=== Begin Enclosure ===

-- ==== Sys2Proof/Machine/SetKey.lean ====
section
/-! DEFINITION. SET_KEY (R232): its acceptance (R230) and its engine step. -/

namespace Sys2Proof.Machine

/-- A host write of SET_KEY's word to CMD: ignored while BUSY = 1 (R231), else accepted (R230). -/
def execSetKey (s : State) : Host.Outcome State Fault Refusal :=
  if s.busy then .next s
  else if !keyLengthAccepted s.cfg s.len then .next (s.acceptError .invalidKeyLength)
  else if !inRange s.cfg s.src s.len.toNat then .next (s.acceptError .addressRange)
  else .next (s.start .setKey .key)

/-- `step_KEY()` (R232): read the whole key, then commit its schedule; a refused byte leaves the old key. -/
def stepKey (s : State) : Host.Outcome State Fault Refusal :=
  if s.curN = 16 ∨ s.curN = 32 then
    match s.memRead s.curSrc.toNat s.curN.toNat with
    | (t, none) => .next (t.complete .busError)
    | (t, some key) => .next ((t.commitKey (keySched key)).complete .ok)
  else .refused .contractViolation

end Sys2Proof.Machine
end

=== End Enclosure ===

→ **Requirement**
The answer should consist of all the lines above, retyped exactly.

→ **Answer space**
-- ==== Sys2Proof/Machine/SetKey.lean ====
section
/-! DEFINITION. SET_KEY (R232): its acceptance (R230) and its engine step. -/

namespace Sys2Proof.Machine

/-- A host write of SET_KEY's word to CMD: ignored while BUSY = 1 (R231), else accepted (R230). -/
def execSetKey (s : State) : Host.Outcome State Fault Refusal :=
  if s.busy then .next s
  else if !keyLengthAccepted s.cfg s.len then .next (s.acceptError .invalidKeyLength)
  else if !inRange s.cfg s.src s.len.toNat then .next (s.acceptError .addressRange)
  else .next (s.start .setKey .key)

/-- `step_KEY()` (R232): read the whole key, then commit its schedule; a refused byte leaves the old key. -/
def stepKey (s : State) : Host.Outcome State Fault Refusal :=
  if s.curN = 16 ∨ s.curN = 32 then
    match s.memRead s.curSrc.toNat s.curN.toNat with
    | (t, none) => .next (t.complete .busError)
    | (t, some key) => .next ((t.commitKey (keySched key)).complete .ok)
  else .refused .contractViolation

end Sys2Proof.Machine
end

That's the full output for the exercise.